Covid-19 is on the increase again in Devon, prompting the call for those with symptoms to stay at home to protect others.
Office for National Statistics (ONS) data suggest that around 1.7 million people in the UK were estimated to have coronavirus in the week ending June 18 – an increase of 23 per cent in one week.
In Devon, the ONS data is showing a continuing rise in the number of people in hospital with coronavirus, and a rise in positive cases overall.
It is thought around one in every 45 people in the county currently has Covid-19.
Mutated variants of Omicron are thought to be responsible for the higher transmission .
Steve Brown, Director of Public Health Devon, said: “We are seeing a gradual climb again in the number of people in Devon reporting a positive coronavirus test. However, with fewer people testing, the actual numbers of people with the virus is likely to be higher than is reported – the ONS data for Devon suggests that around one in every 45 people in Devon currently have coronavirus.”
The increase is being attributed to the new faster-spreading BA.4 and BA.5 subvariants of Omicron, which now constitutes more than half of new infections in England, and more people mixing socially.
“We’re not back to the community infection rates we were seeing in the spring,” said Steve Brown, “but we are seeing more cases in the community, which translates to increase cases in care homes and workplaces.
“While the new subvariants are more transmissible, it is not having the same health impact.
“So, while we are seeing a slight increase in the number of people in hospital with Covid-19, we are not seeing an increase in those patients in High Dependency Units.
“Coronavirus will remain with us in our communities. It has not gone away, as the rising case data demonstrates.
“The national advice has not changed. If you have symptoms of a respiratory infection, such as COVID-19, and you have a high temperature or do not feel well, try to stay at home and avoid contact with others.”

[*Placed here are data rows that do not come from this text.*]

/-- A live or future token claim (R322): lc of the quire's run, both included. -/
structure Claim where
  first : Nat
  last : Nat
  tok : Nat
  task : Fin 4
  drain : Bool
  judged : Bool := false          -- its overdraw has been judged (R325)
deriving DecidableEq, Repr

/-- The memories of a quire (R27). -/
structure QuireMem where
  weight : Mem                    -- 16 MiB
  moment : Mem                    -- 16 MiB
  scale : Mem                     -- scale array, 512 KiB
  grad : Mem                      -- 32 MiB
  act : Mem                       -- 512 KiB
  ps : Mem                        -- 256 KiB
  stg : Mem                       -- 256 KiB
  half0 : Mem                     -- stop-buffer half H0, 4 KiB
  half1 : Mem                     -- stop-buffer half H1
  prog : Mem                      -- program store, 8,192 instructions of 8 B
  descActive : Mem                -- active descriptor store, 1,040 entries of 64 B
  descShadow : Mem                -- shadow descriptor store
deriving DecidableEq, Repr

/-- The array of a quire (file 03). -/
structure ArrayUnit where
  config : Word                   -- ARRAY.CONFIG
  chunks : Word                   -- ARRAY.CHUNKS
  tiles : Word                    -- ARRAY.TILES
  zeroCells : Word                -- ARRAY.ZERO_CELLS
  fault : Word                    -- ARRAY.FAULT
  set0 : List F32                 -- accumulators of set 0, row-major
  set1 : List F32
  running : Option TileOp         -- the tile issued last in the run (R81)
  drains : List Drain             -- tiles whose drain has not begun, oldest first
  draining : List Drain           -- drains in progress
  collector : List Byte           -- N4 scale collector, 32 B per tile (R86)
  lastChunk : Nat                 -- last lc of the last tile's last chunk (R81)
  table0 : List F32               -- derivative table stores (R228)
  table1 : List F32
  nextStore : Bool                -- BWD.STATUS.NEXT_STORE
deriving DecidableEq, Repr

/-- The ring stop of a quire (R122). -/
structure RingStop where
  skew : Word                     -- RSTOP.SKEW
  h0 : Nat                        -- H0_STATE
  h1 : Nat                        -- H1_STATE
  halted : Bool
  waitOwner : Bool
  pass : Bool
  injected : BitVec 16
  consumed : BitVec 16
  reduced : BitVec 16
  landed : BitVec 16
  fault : Word                    -- RSTOP.FAULT
  injFore : Nat                   -- lc of the last slot of the running INJECT on the fore leg plus 1 (R291)
  injBack : Nat
  splice : Option (BitVec 16)     -- mask of an issued SPLICE still waiting (R114)
  stalled : Bool                  -- halted by a throttle (R327)
  clearTo : Nat                   -- before this lc its positions carry no slots, behind a SPLICE (R114)
deriving DecidableEq, Repr

/-- The bank registers of a quire (R154). -/
structure BankUnit where
  scrubCtl : Word
  scrubActive : Word              -- the setting in force: a write takes effect at the next tick (R159)
  scrubStatus : Word
  scrubDefer : Word
  ceCount : Word
  ceGrad : Word
  ceLast : Word
  ueInfo : Word
  portConflict : Word
  repair : Word
  fixQueue : List (Nat × Nat)     -- (bank, word) of corrected words (R149)
  fixNext : Vector Nat 3          -- of the weight bank, the moment bank, the gradient buffer: first lc of the next write-back (R149)
  usedW : Nat                     -- lc of the tick in which the schedule has used the weight port (R150)
  usedM : Nat                     -- and the moment port
  scrubbed : Bool                 -- the tick's rows have been scrubbed (R150)
deriving DecidableEq, Repr

/-- The scratchpad and stream registers of a quire (R188). -/
structure StreamUnit where
  spadConflict : Word             -- SCRATCH.PORT_CONFLICT
  parityInfo : Word               -- SCRATCH.PARITY_INFO
  spadRepair : Word               -- SCRATCH.REPAIR
  discardDesc : Word              -- STREAM.DISCARD_DESC
  discardBytes : Word             -- STREAM.DISCARD_BYTES
  fault : Word                    -- STREAM.FAULT
  landings : List Landing         -- pending landings, in program order
  writes : List OutWrite          -- incomplete writes, in program order
  doneWrites : List DoneWrite
  commits : List Commit           -- commits whose rows may still hold store space
  commitEnd : Nat                 -- lc after the last row of the last commit (R177)
deriving DecidableEq, Repr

He added: “Face coverings are no longer mandatory in health settings, such as GP surgeries or hospitals, but there are situations where I would ask people to consider wearing them. For example, when visiting the GP or hospital, where you are more likely to be in contact with vulnerable people.
“Keep up with your vaccinations. The Government’s spring booster vaccinations are still available for the moment, and there will be vaccination clinics available over the summer. An autumn booster for vulnerable groups will also become available.
“Testing is no longer expected for most people – although it is required for people who are clinically vulnerable in order to access other treatments. However, if people still have any tests, I would suggest that they could use them ahead of situations where they know they’ll be in close contact with vulnerable people.
“And simple hand hygiene is also still important, not just to protect from coronavirus, but also for fighting other infectious illnesses. It’s a simple precaution, but still effective.”